→ **Supplied data**:

/-- A step over `n` slots that is not the last leaves a sound context; a FILL of a wide rule steps by an even number. -/
theorem sound_advance {s : State} {b : Block} {n : Nat} (h : s.BlockSound b) (hr : (b.advance n).remaining ≠ 0)
    (he : b.kind = .fill → b.image.isWide = true → n % 2 = 0) : s.BlockSound (b.advance n) := by
  obtain ⟨h1, h2, h3, h4, h5, h6, h7, h8⟩ := h
  have e : (b.advance n).remaining = b.remaining - n := rfl
  refine ⟨Nat.pos_of_ne_zero hr, h2, ?_, (Nat.sub_le _ _).trans h4, h5, fun hk => ⟨(h6 hk).1, (h6 hk).2.1, fun hw => ?_⟩, h7, h8⟩
  · show if b.descending then (if b.descending then b.next - n else b.next + n) + 1 = b.first + (b.remaining - n)
      else (if b.descending then b.next - n else b.next + n) + (b.remaining - n) = b.first + b.count
    split at h3
    · rename_i hd
      rw [if_pos hd, if_pos hd]
      omega
    · rename_i hd
      rw [if_neg hd, if_neg hd]
      omega
  · have hd := h7 (Or.inl hk)
    have h9 := (h6 hk).2.2 hw
    have h10 := he hk hw
    show (if b.descending then b.next - n else b.next + n) % 2 = 0 ∧ (b.remaining - n) % 2 = 0
    rw [if_neg (Bool.eq_false_iff.1 hd)]
    omega

theorem effects_stepDone (s : State) (b : Block) (n : Nat) (hb : s.block = some b)
    (he : b.kind = .fill → b.image.isWide = true → n % 2 = 0) : Effects 64 s (s.stepDone b n) := by
  unfold State.stepDone
  split
  · exact effects_endBlock s b _ _ _ hb
  · rename_i hr
    exact .one (.blockTurns s b _ (by decide) hb rfl fun h => sound_advance h hr he)

theorem effects_stopBlock (s : State) (b : Block) (r : StopReason) (js : List Nat) (hb : s.block = some b) :
    Effects 64 s (s.stopBlock b r js) :=
  (Effects.one (.blockTurns s b { b with phase := .stopped r _ js } (by decide) hb rfl id)).andThen (effects_event _ _ _ _ _ _).widen

theorem effects_moveStep (s : State) (b : Block) (hb : s.block = some b) (hk : b.kind = .move) : Effects 64 s (s.moveStep b) := by
  have hn : b.kind = .fill → False := fun e => nomatch hk.symm.trans e
  unfold State.moveStep
  dsimp only
  split
  · exact effects_stepDone s b _ hb fun e => (hn e).elim
  · split
    · rename_i hf
      refine (Effects.one (.carry s b (by decide) hb hk fun j hj => ?_)).andThen
        (effects_stepDone _ b _ ((block_onlySlots (onlySlots_carry s _ _ _)).trans hb) fun e => (hn e).elim)
      have h := List.filter_eq_nil_iff.1 hf _ (List.mem_map_of_mem hj)
      exact not_not.1 fun e => h (decide_eq_true e)
    · exact effects_stopBlock s b _ _ hb

theorem covers_length {img : Image} (i : Nat) (h : img.isWide = true) : (img.covers i).length = 2 := by
  unfold Image.covers
  rw [if_pos h]
  rfl

theorem effects_fillStep (s : State) (b : Block) (hb : s.block = some b) (hk : b.kind = .fill) : Effects 64 s (s.fillStep b) := by
  unfold State.fillStep
  dsimp only
  generalize (if b.image = Image.empty then [] else (b.image.covers b.next).filter (s.activeAt b.table)) = l
  split
  · refine (Effects.one (.image s b.table b.next b.image (by decide) fun h => ?_)).andThen
      (effects_stepDone _ b _ ((block_onlySlots (onlySlots_putImage s _ _ _)).trans hb) fun _ hw => by rw [covers_length _ hw])
    obtain ⟨h1, h2, h3, _, _, h6, h7, _⟩ := h b hb
    rw [if_neg (Bool.eq_false_iff.1 (h7 (Or.inl hk)))] at h3
    refine ⟨by omega, (h6 hk).1, fun hw => ((h6 hk).2.2 hw).1, ?_⟩
    have h9 := (h6 hk).1
    cases e : b.table with
    | route => rw [(h6 hk).2.1 e]; rfl
    | admission =>
      rw [e] at h9
      generalize b.image = img at h9 ⊢
      cases img with
      | route => exact nomatch h9
      | _ => rfl
  · exact effects_stopBlock s b _ _ hb

theorem effects_scanStep (s : State) (b : Block) (hb : s.block = some b) (hk : b.kind = .scan) : Effects 64 s (s.scanStep b) := by
  unfold State.scanStep
  split
  · exact effects_endBlock s b _ _ _ hb
  · exact effects_stepDone s b _ hb fun e => nomatch hk.symm.trans e

theorem effects_clearHitsStep (s : State) (b : Block) (hb : s.block = some b) (hk : b.kind = .clearHits) :
    Effects 64 s (s.clearHitsStep b) := by
  unfold State.clearHitsStep
  exact (effects_setEntry s _ _ _ (alike_withHits _ _)).andThen (effects_stepDone _ b _ hb fun e => nomatch hk.symm.trans e)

→ **Work instructions**: Show every line from the entries above in which the word "isWide" appears.

→ **Your solution**:
    (he : b.kind = .fill → b.image.isWide = true → n % 2 = 0) : s.BlockSound (b.advance n) := by
    (he : b.kind = .fill → b.image.isWide = true → n % 2 = 0) : Effects 64 s (s.stepDone b n) := by
theorem covers_length {img : Image} (i : Nat) (h : img.isWide = true) : (img.covers i).length = 2 := by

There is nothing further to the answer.